Upload certificates for API Gateway

The API Gateway job needs Consul mTLS certificates to communicate with Consul. The job specification uses Nomad Variables to store these securely, but you could also use Vault secrets. These variables need to be written to the same namespace that the job will be deployed to.
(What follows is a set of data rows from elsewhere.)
@[simp] theorem Dev.latchRead_frame (p : Owner) (a : Nat) :
    (s.latchRead p a).tick = s.tick ∧ (s.latchRead p a).tb = s.tb ∧ (s.latchRead p a).tbRun = s.tbRun
    ∧ (s.latchRead p a).free = s.free ∧ (s.latchRead p a).ctl = s.ctl ∧ (s.latchRead p a).claims = s.claims
    ∧ (s.latchRead p a).asks = s.asks ∧ (s.latchRead p a).suppressed = s.suppressed ∧ (s.latchRead p a).handovers = s.handovers
    ∧ (s.latchRead p a).pinLow = s.pinLow ∧ (s.latchRead p a).drives = s.drives ∧ (s.latchRead p a).evt = s.evt ∧ (s.latchRead p a).seq = s.seq
    ∧ (s.latchRead p a).stp = s.stp ∧ (s.latchRead p a).frm = s.frm ∧ (s.latchRead p a).cnv = s.cnv
    ∧ (s.latchRead p a).rdo = s.rdo ∧ (s.latchRead p a).mem = s.mem ∧ (s.latchRead p a).pip = s.pip
    ∧ (s.latchRead p a).lnk = s.lnk ∧ (s.latchRead p a).tim = s.tim ∧ (s.latchRead p a).fab = s.fab
    ∧ (s.latchRead p a).clk = s.clk ∧ (s.latchRead p a).mon = s.mon ∧ (s.latchRead p a).ktl = s.ktl
    ∧ (s.latchRead p a).cal = s.cal ∧ (s.latchRead p a).sec = s.sec ∧ (s.latchRead p a).nvm = s.nvm
    ∧ (s.latchRead p a).boot = s.boot ∧ (s.latchRead p a).hst = s.hst ∧ (s.latchRead p a).mgt = s.mgt :=
  ⟨rfl, rfl, rfl, rfl, rfl, rfl, rfl, rfl, rfl, rfl, rfl, rfl, rfl, rfl, rfl, rfl, rfl, rfl, rfl, rfl, rfl, rfl, rfl, rfl, rfl, rfl, rfl, rfl, rfl, rfl, rfl⟩

@[simp] theorem Dev.stale_frame (a i : Nat) :
    (s.stale a i).tick = s.tick ∧ (s.stale a i).tb = s.tb ∧ (s.stale a i).tbRun = s.tbRun
    ∧ (s.stale a i).free = s.free ∧ (s.stale a i).ctl = s.ctl ∧ (s.stale a i).claims = s.claims
    ∧ (s.stale a i).asks = s.asks ∧ (s.stale a i).suppressed = s.suppressed ∧ (s.stale a i).handovers = s.handovers
    ∧ (s.stale a i).pinLow = s.pinLow ∧ (s.stale a i).drives = s.drives ∧ (s.stale a i).evt = s.evt ∧ (s.stale a i).seq = s.seq
    ∧ (s.stale a i).stp = s.stp ∧ (s.stale a i).frm = s.frm ∧ (s.stale a i).cnv = s.cnv
    ∧ (s.stale a i).rdo = s.rdo ∧ (s.stale a i).mem = s.mem ∧ (s.stale a i).pip = s.pip
    ∧ (s.stale a i).lnk = s.lnk ∧ (s.stale a i).tim = s.tim ∧ (s.stale a i).fab = s.fab
    ∧ (s.stale a i).clk = s.clk ∧ (s.stale a i).mon = s.mon ∧ (s.stale a i).ktl = s.ktl
    ∧ (s.stale a i).cal = s.cal ∧ (s.stale a i).sec = s.sec ∧ (s.stale a i).nvm = s.nvm
    ∧ (s.stale a i).boot = s.boot ∧ (s.stale a i).hst = s.hst ∧ (s.stale a i).mgt = s.mgt :=
  ⟨rfl, rfl, rfl, rfl, rfl, rfl, rfl, rfl, rfl, rfl, rfl, rfl, rfl, rfl, rfl, rfl, rfl, rfl, rfl, rfl, rfl, rfl, rfl, rfl, rfl, rfl, rfl, rfl, rfl, rfl, rfl⟩

@[simp] theorem Dev.setTh_frame (n : Fin 8) (t : Thread) :
    (s.setTh n t).tick = s.tick ∧ (s.setTh n t).tb = s.tb ∧ (s.setTh n t).tbRun = s.tbRun
    ∧ (s.setTh n t).free = s.free ∧ (s.setTh n t).ctl = s.ctl ∧ (s.setTh n t).latches = s.latches
    ∧ (s.setTh n t).claims = s.claims ∧ (s.setTh n t).asks = s.asks ∧ (s.setTh n t).suppressed = s.suppressed
    ∧ (s.setTh n t).handovers = s.handovers ∧ (s.setTh n t).pinLow = s.pinLow ∧ (s.setTh n t).drives = s.drives ∧ (s.setTh n t).evt = s.evt
    ∧ (s.setTh n t).stp = s.stp ∧ (s.setTh n t).frm = s.frm ∧ (s.setTh n t).cnv = s.cnv
    ∧ (s.setTh n t).rdo = s.rdo ∧ (s.setTh n t).mem = s.mem ∧ (s.setTh n t).pip = s.pip
    ∧ (s.setTh n t).lnk = s.lnk ∧ (s.setTh n t).tim = s.tim ∧ (s.setTh n t).fab = s.fab
    ∧ (s.setTh n t).clk = s.clk ∧ (s.setTh n t).mon = s.mon ∧ (s.setTh n t).ktl = s.ktl
    ∧ (s.setTh n t).cal = s.cal ∧ (s.setTh n t).sec = s.sec ∧ (s.setTh n t).nvm = s.nvm
    ∧ (s.setTh n t).boot = s.boot ∧ (s.setTh n t).hst = s.hst ∧ (s.setTh n t).mgt = s.mgt :=
  ⟨rfl, rfl, rfl, rfl, rfl, rfl, rfl, rfl, rfl, rfl, rfl, rfl, rfl, rfl, rfl, rfl, rfl, rfl, rfl, rfl, rfl, rfl, rfl, rfl, rfl, rfl, rfl, rfl, rfl, rfl, rfl⟩

@[simp] theorem Dev.setTx_frame (p : Owner) (t : Tx) :
    (s.setTx p t).tick = s.tick ∧ (s.setTx p t).tb = s.tb ∧ (s.setTx p t).tbRun = s.tbRun
    ∧ (s.setTx p t).free = s.free ∧ (s.setTx p t).ctl = s.ctl ∧ (s.setTx p t).latches = s.latches
    ∧ (s.setTx p t).claims = s.claims ∧ (s.setTx p t).asks = s.asks ∧ (s.setTx p t).suppressed = s.suppressed
    ∧ (s.setTx p t).handovers = s.handovers ∧ (s.setTx p t).pinLow = s.pinLow ∧ (s.setTx p t).drives = s.drives ∧ (s.setTx p t).evt = s.evt
    ∧ (s.setTx p t).stp = s.stp ∧ (s.setTx p t).frm = s.frm ∧ (s.setTx p t).cnv = s.cnv
    ∧ (s.setTx p t).rdo = s.rdo ∧ (s.setTx p t).mem = s.mem ∧ (s.setTx p t).pip = s.pip
    ∧ (s.setTx p t).lnk = s.lnk ∧ (s.setTx p t).tim = s.tim ∧ (s.setTx p t).fab = s.fab
    ∧ (s.setTx p t).clk = s.clk ∧ (s.setTx p t).mon = s.mon ∧ (s.setTx p t).ktl = s.ktl
    ∧ (s.setTx p t).cal = s.cal ∧ (s.setTx p t).sec = s.sec ∧ (s.setTx p t).nvm = s.nvm
    ∧ (s.setTx p t).boot = s.boot ∧ (s.setTx p t).hst = s.hst ∧ (s.setTx p t).mgt = s.mgt :=
  ⟨rfl, rfl, rfl, rfl, rfl, rfl, rfl, rfl, rfl, rfl, rfl, rfl, rfl, rfl, rfl, rfl, rfl, rfl, rfl, rfl, rfl, rfl, rfl, rfl, rfl, rfl, rfl, rfl, rfl, rfl, rfl⟩

@[simp] theorem Dev.setLock_frame (k : Fin 32) (o : Option Owner) :
    (s.setLock k o).tick = s.tick ∧ (s.setLock k o).tb = s.tb ∧ (s.setLock k o).tbRun = s.tbRun
    ∧ (s.setLock k o).free = s.free ∧ (s.setLock k o).ctl = s.ctl ∧ (s.setLock k o).latches = s.latches
    ∧ (s.setLock k o).claims = s.claims ∧ (s.setLock k o).asks = s.asks ∧ (s.setLock k o).suppressed = s.suppressed
    ∧ (s.setLock k o).handovers = s.handovers ∧ (s.setLock k o).pinLow = s.pinLow ∧ (s.setLock k o).drives = s.drives ∧ (s.setLock k o).evt = s.evt
    ∧ (s.setLock k o).stp = s.stp ∧ (s.setLock k o).frm = s.frm ∧ (s.setLock k o).cnv = s.cnv
    ∧ (s.setLock k o).rdo = s.rdo ∧ (s.setLock k o).mem = s.mem ∧ (s.setLock k o).pip = s.pip
    ∧ (s.setLock k o).lnk = s.lnk ∧ (s.setLock k o).tim = s.tim ∧ (s.setLock k o).fab = s.fab
    ∧ (s.setLock k o).clk = s.clk ∧ (s.setLock k o).mon = s.mon ∧ (s.setLock k o).ktl = s.ktl
    ∧ (s.setLock k o).cal = s.cal ∧ (s.setLock k o).sec = s.sec ∧ (s.setLock k o).nvm = s.nvm
    ∧ (s.setLock k o).boot = s.boot ∧ (s.setLock k o).hst = s.hst ∧ (s.setLock k o).mgt = s.mgt :=
  ⟨rfl, rfl, rfl, rfl, rfl, rfl, rfl, rfl, rfl, rfl, rfl, rfl, rfl, rfl, rfl, rfl, rfl, rfl, rfl, rfl, rfl, rfl, rfl, rfl, rfl, rfl, rfl, rfl, rfl, rfl, rfl⟩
nomad var put -namespace ingress \
    nomad/jobs/ingress/gateway/setup \
    consul_cacert=@$CONSUL_CACERT \
    consul_client_cert=@$CONSUL_CLIENT_CERT \
    consul_client_key=@$CONSUL_CLIENT_KEY

Deploy API Gateway

Look at the api-gateway.nomad.hcl job specification file at the root of this repository. Edit the main listener port network.port.http.static so that it's listening on whichever port you'd like.

Run the Nomad job.

nomad job run ./api-gateway.nomad.hcl

If you have specific Docker images or Nomad namespace you'd like to use, pass the -var option to the nomad job run command. For example:

nomad job run \
    -var="consul_image=hashicorp/consul:1.18.1" \
    -var="envoy_image=hashicorp/envoy:1.28.1" \
    -var="namespace=ingress" \
    ./api-gateway.nomad.hcl

Once the deployment is complete, you can check the Consul UI to see the API Gateway registered.

Run an example upstream

This section will run an example upstream application hello and configure access to it from the API Gateway.
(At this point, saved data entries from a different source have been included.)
/-- What posting an event, logging one and aborting a transaction leave alone. -/
structure Dev.Calm (s t : Dev) : Prop where
  tick : t.tick = s.tick
  tb : t.tb = s.tb
  tbRun : t.tbRun = s.tbRun
  free : t.free = s.free
  claims : t.claims = s.claims
  asks : t.asks = s.asks
  suppressed : t.suppressed = s.suppressed
  handovers : t.handovers = s.handovers
  pinLow : t.pinLow = s.pinLow
  stp : t.stp = s.stp
  frm : t.frm = s.frm
  cnv : t.cnv = s.cnv
  rdo : t.rdo = s.rdo
  mem : t.mem = s.mem
  pip : t.pip = s.pip
  tim : t.tim = s.tim
  fab : t.fab = s.fab
  clk : t.clk = s.clk
  mon : t.mon = s.mon
  ktl : t.ktl = s.ktl
  cal : t.cal = s.cal
  sec : t.sec = s.sec
  nvm : t.nvm = s.nvm
  boot : t.boot = s.boot
  hst : t.hst = s.hst
  mgt : t.mgt = s.mgt

theorem Dev.Calm.refl (s : Dev) : Dev.Calm s s := ⟨rfl, rfl, rfl, rfl, rfl, rfl, rfl, rfl, rfl, rfl, rfl, rfl, rfl, rfl, rfl, rfl, rfl, rfl, rfl, rfl, rfl, rfl, rfl, rfl, rfl, rfl⟩

theorem Dev.Calm.trans {a b c : Dev} (h : Dev.Calm a b) (k : Dev.Calm b c) : Dev.Calm a c :=
  ⟨k.tick.trans h.tick, k.tb.trans h.tb, k.tbRun.trans h.tbRun, k.free.trans h.free, k.claims.trans h.claims, k.asks.trans h.asks,
   k.suppressed.trans h.suppressed, k.handovers.trans h.handovers, k.pinLow.trans h.pinLow, k.stp.trans h.stp, k.frm.trans h.frm,
   k.cnv.trans h.cnv, k.rdo.trans h.rdo, k.mem.trans h.mem, k.pip.trans h.pip, k.tim.trans h.tim, k.fab.trans h.fab, k.clk.trans h.clk,
   k.mon.trans h.mon, k.ktl.trans h.ktl, k.cal.trans h.cal, k.sec.trans h.sec, k.nvm.trans h.nvm, k.boot.trans h.boot, k.hst.trans h.hst,
   k.mgt.trans h.mgt⟩

/-- What resolving claims leaves alone as well. -/
structure Dev.Steady (s t : Dev) : Prop where
  tick : t.tick = s.tick
  tb : t.tb = s.tb
  tbRun : t.tbRun = s.tbRun
  free : t.free = s.free
  pinLow : t.pinLow = s.pinLow
  cnv : t.cnv = s.cnv
  rdo : t.rdo = s.rdo
  mem : t.mem = s.mem
  pip : t.pip = s.pip
  tim : t.tim = s.tim
  fab : t.fab = s.fab
  clk : t.clk = s.clk
  mon : t.mon = s.mon
  ktl : t.ktl = s.ktl
  cal : t.cal = s.cal
  sec : t.sec = s.sec
  nvm : t.nvm = s.nvm
  boot : t.boot = s.boot
  hst : t.hst = s.hst
  mgt : t.mgt = s.mgt

theorem Dev.Steady.refl (s : Dev) : Dev.Steady s s := ⟨rfl, rfl, rfl, rfl, rfl, rfl, rfl, rfl, rfl, rfl, rfl, rfl, rfl, rfl, rfl, rfl, rfl, rfl, rfl, rfl⟩

theorem Dev.Steady.trans {a b c : Dev} (h : Dev.Steady a b) (k : Dev.Steady b c) : Dev.Steady a c :=
  ⟨k.tick.trans h.tick, k.tb.trans h.tb, k.tbRun.trans h.tbRun, k.free.trans h.free, k.pinLow.trans h.pinLow, k.cnv.trans h.cnv,
   k.rdo.trans h.rdo, k.mem.trans h.mem, k.pip.trans h.pip, k.tim.trans h.tim, k.fab.trans h.fab, k.clk.trans h.clk, k.mon.trans h.mon,
   k.ktl.trans h.ktl, k.cal.trans h.cal, k.sec.trans h.sec, k.nvm.trans h.nvm, k.boot.trans h.boot, k.hst.trans h.hst, k.mgt.trans h.mgt⟩

theorem Dev.Calm.steady {s t : Dev} (h : Dev.Calm s t) : Dev.Steady s t :=
  ⟨h.tick, h.tb, h.tbRun, h.free, h.pinLow, h.cnv, h.rdo, h.mem, h.pip, h.tim, h.fab, h.clk, h.mon, h.ktl, h.cal, h.sec, h.nvm, h.boot, h.hst, h.mgt⟩

/-- A fold of calm steps is calm. -/
theorem Dev.Calm.fold {α : Type} (l : List α) (f : Dev → α → Dev) (h : ∀ s x, Dev.Calm s (f s x)) (s : Dev) :
    Dev.Calm s (l.foldl f s) := by
  induction l generalizing s with
  | nil => exact .refl s
  | cons x r ih => exact (h s x).trans (ih _)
1. Add intentions to allow traffic from the API Gateway to hello by running consul config write example/hello-app-intentions.hcl

2. Register a listener for the API Gateway by running consul config write example/gateway-listeners.hcl

3. Register http routes for the API Gateway so that Envoy knows how and where to write the traffic by running consul config write example/my-http-route.hcl

4. Start the hello app by running nomad run example/hello-app.nomad.hcl

Once the deployment is complete, you can test the API Gateway.

• Run nomad job status -namespace ingress ingress to find the allocation for the API gateway.
• Run nomad alloc -namespace ingress status :allocID to find the address for that allocation.
• Run curl -v http://<api-gateway-address>:<api-gateway-port>/hello
• You should see the response from hello-app.

For additional debugging, you can dive into Envoy configs through the Envoy admin url and nomad alloc exec, Nomad job logs and Consul catalog service definition.